WORK TO BE COMPLETED –
In the listing below, a line holding "-- ==== Sys2Proof/Certificates/Slice0/Obligations.lean" and a line holding "### Encoding -/" mark the range. Retype both exactly, with all lines between them.

TASK DATA –
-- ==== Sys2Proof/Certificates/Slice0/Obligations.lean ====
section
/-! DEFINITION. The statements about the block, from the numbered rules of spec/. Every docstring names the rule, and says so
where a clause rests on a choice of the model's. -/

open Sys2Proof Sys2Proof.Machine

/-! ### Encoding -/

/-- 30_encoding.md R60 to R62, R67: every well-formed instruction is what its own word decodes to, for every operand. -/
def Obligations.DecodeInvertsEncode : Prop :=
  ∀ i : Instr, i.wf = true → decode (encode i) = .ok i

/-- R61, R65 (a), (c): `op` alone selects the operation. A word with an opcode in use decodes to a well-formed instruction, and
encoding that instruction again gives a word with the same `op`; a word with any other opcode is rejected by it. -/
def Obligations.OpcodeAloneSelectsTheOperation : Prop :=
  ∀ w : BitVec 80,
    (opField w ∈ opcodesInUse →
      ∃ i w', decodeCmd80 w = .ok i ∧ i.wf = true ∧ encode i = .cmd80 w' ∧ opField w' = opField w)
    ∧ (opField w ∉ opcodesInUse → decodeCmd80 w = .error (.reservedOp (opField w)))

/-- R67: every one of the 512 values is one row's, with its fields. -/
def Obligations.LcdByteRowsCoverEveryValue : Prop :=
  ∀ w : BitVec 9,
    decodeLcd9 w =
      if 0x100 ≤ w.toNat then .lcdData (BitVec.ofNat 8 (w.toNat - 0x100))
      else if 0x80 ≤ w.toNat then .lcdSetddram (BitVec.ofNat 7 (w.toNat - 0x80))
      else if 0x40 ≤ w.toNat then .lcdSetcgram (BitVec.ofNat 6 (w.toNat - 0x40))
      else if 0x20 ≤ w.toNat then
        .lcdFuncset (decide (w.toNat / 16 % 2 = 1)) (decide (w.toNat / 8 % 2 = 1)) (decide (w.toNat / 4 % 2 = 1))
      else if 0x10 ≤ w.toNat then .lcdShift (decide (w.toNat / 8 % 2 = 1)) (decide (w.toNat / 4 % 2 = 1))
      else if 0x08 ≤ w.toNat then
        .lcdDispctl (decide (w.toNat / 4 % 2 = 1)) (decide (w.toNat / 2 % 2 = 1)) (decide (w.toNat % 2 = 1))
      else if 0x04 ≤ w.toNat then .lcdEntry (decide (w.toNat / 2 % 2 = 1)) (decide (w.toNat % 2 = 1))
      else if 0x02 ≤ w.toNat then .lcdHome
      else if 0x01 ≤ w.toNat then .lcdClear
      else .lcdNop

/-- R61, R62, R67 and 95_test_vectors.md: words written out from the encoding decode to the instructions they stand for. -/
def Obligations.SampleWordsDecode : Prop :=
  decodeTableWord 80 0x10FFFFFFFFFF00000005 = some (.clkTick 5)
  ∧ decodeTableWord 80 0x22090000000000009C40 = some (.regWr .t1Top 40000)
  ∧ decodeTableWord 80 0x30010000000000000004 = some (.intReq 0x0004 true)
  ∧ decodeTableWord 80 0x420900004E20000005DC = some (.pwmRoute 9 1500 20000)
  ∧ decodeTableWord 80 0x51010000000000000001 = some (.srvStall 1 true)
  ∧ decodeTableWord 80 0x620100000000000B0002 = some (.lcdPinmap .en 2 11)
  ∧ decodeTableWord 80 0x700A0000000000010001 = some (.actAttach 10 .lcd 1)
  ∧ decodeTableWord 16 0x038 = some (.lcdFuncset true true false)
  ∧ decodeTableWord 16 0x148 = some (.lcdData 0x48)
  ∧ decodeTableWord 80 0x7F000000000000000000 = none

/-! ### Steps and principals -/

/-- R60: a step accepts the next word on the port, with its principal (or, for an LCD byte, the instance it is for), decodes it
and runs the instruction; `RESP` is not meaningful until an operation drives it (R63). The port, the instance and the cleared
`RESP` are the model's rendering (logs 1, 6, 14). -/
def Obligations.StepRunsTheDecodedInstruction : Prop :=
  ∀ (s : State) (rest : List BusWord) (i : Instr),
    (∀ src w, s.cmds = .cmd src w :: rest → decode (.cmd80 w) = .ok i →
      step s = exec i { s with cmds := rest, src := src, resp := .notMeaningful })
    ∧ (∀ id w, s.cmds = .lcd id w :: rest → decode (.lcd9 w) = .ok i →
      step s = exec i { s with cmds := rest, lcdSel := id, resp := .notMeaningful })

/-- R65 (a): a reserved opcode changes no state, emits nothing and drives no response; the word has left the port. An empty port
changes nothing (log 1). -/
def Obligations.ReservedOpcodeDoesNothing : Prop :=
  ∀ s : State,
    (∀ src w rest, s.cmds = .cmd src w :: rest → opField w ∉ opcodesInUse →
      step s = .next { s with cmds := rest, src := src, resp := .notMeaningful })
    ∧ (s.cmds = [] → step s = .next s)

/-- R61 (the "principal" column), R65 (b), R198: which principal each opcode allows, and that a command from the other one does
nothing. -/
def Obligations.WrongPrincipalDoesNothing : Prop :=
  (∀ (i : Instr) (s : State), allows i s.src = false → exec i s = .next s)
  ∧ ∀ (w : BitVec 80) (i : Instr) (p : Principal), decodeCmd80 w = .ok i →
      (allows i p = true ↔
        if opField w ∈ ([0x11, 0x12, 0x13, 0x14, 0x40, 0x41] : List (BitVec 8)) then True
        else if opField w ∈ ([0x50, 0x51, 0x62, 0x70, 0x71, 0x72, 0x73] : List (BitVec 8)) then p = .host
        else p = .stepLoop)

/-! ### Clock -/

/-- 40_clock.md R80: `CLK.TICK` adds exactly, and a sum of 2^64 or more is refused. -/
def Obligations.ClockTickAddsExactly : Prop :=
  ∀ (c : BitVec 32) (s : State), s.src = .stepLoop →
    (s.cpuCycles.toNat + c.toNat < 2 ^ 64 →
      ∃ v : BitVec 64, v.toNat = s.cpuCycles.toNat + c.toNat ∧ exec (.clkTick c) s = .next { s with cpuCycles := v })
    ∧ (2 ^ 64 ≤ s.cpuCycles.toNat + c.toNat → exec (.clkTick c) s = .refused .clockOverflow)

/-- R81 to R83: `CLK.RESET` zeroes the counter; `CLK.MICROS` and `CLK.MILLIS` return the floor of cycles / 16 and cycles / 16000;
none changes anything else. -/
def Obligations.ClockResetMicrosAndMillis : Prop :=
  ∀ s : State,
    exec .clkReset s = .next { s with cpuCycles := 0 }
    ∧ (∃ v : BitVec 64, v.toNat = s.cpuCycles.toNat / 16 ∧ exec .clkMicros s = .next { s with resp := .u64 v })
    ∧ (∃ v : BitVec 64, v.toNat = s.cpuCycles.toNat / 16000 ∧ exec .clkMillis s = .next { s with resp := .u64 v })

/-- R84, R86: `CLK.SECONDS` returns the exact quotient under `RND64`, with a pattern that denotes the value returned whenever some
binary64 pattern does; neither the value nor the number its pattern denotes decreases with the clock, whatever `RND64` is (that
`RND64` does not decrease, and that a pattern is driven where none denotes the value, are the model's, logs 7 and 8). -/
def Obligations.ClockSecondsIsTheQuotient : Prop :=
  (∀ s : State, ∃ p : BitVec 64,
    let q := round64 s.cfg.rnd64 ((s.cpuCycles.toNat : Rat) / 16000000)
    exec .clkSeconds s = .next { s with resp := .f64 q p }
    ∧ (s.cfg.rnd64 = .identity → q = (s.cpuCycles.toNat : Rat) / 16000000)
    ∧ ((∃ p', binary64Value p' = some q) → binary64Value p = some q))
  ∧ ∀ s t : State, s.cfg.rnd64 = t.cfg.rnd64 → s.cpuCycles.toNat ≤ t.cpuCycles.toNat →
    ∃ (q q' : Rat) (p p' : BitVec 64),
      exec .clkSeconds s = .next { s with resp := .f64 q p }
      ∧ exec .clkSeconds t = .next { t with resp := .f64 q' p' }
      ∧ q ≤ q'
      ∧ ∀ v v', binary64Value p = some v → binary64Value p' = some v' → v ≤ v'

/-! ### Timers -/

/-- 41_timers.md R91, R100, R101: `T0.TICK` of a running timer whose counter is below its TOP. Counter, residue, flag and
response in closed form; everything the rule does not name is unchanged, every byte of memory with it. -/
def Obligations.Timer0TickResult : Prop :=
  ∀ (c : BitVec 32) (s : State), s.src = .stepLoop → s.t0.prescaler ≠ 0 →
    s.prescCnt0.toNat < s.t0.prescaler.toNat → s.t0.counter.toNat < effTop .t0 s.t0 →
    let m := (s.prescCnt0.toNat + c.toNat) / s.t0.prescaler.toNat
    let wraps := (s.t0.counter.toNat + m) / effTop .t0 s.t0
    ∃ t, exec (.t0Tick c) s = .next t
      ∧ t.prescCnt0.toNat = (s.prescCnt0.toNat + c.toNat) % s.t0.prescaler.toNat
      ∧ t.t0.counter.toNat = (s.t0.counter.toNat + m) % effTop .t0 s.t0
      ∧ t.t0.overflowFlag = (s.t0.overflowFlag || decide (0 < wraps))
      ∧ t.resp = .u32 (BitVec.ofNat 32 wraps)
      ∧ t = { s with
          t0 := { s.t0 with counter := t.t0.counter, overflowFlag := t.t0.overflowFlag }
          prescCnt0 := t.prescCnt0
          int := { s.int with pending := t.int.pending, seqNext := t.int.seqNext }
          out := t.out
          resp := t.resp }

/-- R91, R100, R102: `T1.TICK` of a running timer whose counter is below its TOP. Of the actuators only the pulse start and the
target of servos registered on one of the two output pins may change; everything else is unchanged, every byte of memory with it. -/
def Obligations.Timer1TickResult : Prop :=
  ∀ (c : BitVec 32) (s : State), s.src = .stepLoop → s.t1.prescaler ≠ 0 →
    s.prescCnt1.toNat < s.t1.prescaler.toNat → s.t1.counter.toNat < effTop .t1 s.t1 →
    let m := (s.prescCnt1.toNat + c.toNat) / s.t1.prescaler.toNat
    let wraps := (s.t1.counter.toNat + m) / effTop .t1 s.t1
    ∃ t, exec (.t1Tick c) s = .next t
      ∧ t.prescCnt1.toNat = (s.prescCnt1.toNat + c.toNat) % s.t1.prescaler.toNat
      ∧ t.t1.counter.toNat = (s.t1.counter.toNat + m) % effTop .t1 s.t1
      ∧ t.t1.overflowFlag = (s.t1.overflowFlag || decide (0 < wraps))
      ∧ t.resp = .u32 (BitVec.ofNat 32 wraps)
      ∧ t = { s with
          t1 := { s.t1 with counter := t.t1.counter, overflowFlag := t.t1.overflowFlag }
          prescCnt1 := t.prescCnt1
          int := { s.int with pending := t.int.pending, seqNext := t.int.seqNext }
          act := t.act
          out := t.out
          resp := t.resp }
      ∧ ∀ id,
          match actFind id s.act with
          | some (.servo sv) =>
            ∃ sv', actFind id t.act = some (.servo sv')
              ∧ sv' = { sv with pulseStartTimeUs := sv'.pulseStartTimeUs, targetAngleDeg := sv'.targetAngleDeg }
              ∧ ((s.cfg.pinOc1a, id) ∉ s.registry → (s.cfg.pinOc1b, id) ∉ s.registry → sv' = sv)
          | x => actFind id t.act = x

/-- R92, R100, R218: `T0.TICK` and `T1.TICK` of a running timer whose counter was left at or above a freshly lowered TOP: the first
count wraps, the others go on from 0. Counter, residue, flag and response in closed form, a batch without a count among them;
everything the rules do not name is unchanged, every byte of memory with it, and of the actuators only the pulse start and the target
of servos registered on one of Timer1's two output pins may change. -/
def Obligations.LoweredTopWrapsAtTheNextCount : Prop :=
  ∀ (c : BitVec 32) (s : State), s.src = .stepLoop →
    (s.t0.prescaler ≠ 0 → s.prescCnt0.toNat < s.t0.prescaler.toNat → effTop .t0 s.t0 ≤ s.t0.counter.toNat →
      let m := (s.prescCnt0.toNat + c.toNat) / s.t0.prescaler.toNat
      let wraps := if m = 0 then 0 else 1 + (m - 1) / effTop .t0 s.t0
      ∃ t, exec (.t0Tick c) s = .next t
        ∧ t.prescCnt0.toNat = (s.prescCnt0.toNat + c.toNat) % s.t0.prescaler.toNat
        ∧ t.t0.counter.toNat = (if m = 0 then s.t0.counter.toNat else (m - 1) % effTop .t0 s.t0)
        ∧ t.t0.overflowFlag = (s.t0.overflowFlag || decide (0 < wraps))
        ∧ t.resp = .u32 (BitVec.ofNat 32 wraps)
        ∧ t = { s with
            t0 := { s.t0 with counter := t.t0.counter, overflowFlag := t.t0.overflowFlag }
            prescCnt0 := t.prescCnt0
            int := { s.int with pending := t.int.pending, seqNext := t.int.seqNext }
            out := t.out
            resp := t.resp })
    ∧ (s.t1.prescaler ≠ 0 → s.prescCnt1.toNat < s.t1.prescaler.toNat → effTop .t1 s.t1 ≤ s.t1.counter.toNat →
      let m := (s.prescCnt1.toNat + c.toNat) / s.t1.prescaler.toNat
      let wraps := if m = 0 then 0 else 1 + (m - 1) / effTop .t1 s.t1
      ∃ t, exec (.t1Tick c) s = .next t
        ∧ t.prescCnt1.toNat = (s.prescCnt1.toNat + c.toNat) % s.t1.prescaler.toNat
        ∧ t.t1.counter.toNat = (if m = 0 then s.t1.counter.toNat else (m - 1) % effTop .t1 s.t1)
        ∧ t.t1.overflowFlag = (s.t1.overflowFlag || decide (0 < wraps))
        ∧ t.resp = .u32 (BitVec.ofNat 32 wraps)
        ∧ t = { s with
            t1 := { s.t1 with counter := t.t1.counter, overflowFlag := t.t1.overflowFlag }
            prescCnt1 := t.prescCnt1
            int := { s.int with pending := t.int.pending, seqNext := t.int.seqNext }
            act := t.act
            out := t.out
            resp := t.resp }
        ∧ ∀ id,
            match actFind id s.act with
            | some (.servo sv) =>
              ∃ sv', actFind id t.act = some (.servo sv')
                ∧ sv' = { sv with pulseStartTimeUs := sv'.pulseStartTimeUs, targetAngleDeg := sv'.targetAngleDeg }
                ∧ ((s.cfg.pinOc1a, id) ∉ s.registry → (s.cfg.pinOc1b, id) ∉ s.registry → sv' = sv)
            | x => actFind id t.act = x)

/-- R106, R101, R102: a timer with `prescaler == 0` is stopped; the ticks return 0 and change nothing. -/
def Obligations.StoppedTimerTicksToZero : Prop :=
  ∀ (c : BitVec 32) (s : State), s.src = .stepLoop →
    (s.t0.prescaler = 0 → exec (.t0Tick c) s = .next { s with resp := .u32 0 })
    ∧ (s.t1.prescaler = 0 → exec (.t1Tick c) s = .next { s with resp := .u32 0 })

--

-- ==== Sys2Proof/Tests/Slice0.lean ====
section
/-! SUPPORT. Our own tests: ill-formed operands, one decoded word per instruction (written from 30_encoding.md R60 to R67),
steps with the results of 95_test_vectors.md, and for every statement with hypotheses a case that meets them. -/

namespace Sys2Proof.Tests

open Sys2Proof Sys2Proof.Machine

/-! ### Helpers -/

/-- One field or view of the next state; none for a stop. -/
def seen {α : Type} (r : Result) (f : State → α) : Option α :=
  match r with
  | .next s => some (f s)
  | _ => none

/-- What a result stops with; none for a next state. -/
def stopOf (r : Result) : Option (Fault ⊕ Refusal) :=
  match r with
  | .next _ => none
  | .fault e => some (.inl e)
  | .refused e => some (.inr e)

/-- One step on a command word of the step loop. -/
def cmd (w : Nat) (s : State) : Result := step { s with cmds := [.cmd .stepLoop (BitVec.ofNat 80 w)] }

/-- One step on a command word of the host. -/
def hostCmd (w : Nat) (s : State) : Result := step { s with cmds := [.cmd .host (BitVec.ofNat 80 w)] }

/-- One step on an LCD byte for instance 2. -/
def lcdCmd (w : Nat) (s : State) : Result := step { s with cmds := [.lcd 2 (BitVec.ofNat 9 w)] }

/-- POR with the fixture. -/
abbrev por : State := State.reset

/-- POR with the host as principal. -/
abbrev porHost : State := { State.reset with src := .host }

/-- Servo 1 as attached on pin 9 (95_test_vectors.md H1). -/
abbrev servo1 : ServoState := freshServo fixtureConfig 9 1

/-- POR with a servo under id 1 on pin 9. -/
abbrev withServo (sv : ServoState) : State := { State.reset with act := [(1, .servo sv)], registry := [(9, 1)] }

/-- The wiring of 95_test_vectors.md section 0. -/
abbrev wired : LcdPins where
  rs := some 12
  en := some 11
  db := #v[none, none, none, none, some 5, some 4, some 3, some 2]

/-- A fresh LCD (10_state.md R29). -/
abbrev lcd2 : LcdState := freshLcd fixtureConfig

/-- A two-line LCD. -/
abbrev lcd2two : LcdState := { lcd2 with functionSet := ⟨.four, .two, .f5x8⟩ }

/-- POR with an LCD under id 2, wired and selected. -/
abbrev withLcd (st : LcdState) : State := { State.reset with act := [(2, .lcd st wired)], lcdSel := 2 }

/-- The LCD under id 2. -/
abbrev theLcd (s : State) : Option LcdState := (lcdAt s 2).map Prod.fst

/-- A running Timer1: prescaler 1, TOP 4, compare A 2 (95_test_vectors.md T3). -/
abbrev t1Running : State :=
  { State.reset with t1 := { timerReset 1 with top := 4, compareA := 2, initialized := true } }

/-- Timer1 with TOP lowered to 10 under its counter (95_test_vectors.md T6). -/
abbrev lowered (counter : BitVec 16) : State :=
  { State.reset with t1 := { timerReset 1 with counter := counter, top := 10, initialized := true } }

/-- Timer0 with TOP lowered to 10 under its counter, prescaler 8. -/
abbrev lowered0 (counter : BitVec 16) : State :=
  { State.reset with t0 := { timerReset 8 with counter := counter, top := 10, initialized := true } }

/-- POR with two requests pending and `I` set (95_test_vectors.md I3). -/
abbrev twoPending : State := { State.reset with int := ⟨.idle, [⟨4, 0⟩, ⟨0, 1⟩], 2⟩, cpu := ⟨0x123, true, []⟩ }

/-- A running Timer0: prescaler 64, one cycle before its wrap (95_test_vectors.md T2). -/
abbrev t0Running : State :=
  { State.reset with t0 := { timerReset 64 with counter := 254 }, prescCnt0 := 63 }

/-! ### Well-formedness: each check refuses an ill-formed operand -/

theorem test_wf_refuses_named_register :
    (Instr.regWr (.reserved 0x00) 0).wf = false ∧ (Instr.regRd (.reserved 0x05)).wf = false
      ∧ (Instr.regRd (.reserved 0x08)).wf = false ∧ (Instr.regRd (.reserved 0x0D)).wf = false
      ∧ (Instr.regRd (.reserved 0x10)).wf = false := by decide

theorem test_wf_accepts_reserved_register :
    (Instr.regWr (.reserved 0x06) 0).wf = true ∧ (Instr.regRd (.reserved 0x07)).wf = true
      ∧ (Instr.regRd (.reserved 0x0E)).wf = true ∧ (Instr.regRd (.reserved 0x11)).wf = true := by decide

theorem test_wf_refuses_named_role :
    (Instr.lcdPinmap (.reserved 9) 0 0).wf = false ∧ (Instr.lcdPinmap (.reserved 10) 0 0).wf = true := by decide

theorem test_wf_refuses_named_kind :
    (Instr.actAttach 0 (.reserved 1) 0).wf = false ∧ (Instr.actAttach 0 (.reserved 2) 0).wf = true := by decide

--

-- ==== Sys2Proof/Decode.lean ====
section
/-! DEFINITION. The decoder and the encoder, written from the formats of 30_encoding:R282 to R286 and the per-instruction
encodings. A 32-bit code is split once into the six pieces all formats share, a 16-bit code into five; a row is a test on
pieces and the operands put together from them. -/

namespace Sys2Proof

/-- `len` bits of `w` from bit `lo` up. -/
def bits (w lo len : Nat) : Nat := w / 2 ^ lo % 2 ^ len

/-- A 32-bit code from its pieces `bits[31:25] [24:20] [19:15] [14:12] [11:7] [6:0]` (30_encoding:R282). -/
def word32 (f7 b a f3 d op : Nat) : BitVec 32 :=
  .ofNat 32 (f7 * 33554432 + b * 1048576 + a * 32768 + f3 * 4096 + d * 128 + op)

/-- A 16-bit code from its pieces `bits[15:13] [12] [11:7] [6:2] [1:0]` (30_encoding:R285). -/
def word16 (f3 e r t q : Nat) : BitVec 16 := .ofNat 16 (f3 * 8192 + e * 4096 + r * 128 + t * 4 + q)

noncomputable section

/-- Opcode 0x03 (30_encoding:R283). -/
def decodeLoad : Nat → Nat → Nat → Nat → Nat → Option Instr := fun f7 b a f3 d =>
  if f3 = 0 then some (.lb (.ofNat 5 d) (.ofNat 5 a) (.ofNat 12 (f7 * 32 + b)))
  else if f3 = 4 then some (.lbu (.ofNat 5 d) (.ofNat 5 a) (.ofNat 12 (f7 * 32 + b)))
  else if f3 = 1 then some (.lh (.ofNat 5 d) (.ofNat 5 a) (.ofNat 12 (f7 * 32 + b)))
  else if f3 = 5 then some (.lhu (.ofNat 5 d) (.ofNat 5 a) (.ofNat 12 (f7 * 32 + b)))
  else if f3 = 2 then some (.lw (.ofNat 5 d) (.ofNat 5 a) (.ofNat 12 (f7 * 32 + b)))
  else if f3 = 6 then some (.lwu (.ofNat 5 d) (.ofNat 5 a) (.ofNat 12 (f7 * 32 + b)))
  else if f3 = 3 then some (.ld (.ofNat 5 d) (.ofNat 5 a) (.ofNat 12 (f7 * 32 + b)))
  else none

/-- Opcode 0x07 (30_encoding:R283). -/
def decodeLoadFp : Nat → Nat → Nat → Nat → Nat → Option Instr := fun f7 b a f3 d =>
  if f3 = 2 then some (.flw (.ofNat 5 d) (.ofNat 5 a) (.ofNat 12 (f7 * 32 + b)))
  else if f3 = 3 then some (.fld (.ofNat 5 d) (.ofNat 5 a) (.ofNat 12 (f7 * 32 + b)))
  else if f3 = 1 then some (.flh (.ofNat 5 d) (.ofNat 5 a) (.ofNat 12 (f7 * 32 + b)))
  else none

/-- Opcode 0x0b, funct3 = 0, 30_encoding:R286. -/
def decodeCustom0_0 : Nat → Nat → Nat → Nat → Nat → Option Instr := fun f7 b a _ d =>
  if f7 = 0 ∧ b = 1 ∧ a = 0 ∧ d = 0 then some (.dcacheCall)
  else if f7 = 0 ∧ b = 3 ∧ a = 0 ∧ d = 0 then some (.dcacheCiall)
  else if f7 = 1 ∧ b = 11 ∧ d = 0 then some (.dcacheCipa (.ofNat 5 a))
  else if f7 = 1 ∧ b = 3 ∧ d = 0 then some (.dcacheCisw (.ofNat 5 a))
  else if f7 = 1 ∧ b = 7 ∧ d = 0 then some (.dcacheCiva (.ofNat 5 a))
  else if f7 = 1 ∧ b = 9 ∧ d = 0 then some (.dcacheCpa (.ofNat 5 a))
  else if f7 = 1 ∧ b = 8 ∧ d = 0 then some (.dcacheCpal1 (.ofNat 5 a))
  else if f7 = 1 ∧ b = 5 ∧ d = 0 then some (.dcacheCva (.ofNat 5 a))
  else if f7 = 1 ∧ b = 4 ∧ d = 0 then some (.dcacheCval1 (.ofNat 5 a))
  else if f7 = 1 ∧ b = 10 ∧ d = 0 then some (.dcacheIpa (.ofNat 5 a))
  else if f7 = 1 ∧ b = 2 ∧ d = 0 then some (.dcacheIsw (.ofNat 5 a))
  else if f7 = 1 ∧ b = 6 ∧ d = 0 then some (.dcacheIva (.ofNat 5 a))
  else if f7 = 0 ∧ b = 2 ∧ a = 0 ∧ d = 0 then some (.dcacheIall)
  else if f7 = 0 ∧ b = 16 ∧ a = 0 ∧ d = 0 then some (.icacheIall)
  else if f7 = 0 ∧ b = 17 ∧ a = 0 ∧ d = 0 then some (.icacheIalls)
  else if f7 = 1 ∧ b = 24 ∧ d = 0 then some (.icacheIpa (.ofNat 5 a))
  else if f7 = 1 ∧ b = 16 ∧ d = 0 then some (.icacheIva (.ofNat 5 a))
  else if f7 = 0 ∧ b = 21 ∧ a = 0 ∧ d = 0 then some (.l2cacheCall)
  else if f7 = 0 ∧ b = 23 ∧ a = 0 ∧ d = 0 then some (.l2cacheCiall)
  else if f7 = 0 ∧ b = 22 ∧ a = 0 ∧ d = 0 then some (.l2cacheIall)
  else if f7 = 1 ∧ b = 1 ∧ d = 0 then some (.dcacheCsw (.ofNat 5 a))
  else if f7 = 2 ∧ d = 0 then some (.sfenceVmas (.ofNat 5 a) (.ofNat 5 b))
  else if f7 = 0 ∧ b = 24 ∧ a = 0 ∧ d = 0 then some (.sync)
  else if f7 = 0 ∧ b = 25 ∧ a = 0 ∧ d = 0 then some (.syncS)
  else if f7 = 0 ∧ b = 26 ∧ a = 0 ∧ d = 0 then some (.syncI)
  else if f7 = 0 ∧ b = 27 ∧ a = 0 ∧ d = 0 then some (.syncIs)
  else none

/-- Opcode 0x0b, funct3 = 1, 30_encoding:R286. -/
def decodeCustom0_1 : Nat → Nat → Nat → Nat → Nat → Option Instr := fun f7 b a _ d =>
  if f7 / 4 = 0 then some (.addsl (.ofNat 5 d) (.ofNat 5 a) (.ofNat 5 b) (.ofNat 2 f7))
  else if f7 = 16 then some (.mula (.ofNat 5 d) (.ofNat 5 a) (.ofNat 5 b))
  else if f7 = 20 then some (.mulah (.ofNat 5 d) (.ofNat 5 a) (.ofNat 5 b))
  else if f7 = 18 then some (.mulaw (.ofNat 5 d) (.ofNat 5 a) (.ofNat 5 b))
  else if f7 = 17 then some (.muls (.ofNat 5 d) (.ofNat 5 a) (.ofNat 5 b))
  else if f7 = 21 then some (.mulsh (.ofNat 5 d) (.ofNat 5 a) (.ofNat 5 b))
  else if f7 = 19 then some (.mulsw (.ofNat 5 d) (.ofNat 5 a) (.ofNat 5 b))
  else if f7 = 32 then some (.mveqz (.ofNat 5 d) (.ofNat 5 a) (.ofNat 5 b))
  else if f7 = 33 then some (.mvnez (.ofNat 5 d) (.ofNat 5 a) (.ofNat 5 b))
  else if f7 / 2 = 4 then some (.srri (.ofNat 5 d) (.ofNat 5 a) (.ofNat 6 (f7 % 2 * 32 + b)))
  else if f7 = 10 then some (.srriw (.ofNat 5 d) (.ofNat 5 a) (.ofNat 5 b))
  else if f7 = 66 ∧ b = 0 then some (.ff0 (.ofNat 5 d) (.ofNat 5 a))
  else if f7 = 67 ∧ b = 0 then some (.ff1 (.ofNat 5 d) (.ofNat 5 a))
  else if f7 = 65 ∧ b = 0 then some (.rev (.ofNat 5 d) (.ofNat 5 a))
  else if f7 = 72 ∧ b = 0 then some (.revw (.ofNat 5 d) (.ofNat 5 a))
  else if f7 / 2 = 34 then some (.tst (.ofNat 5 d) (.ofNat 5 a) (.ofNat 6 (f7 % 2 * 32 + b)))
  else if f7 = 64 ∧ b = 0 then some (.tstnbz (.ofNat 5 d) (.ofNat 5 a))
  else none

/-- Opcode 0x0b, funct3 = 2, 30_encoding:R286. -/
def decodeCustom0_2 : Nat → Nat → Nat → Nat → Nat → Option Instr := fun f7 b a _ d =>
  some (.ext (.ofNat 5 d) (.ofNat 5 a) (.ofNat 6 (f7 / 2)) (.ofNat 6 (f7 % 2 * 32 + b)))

THE COMPLETED TASK –
-- ==== Sys2Proof/Certificates/Slice0/Obligations.lean ====
section
/-! DEFINITION. The statements about the block, from the numbered rules of spec/. Every docstring names the rule, and says so
where a clause rests on a choice of the model's. -/

open Sys2Proof Sys2Proof.Machine

/-! ### Encoding -/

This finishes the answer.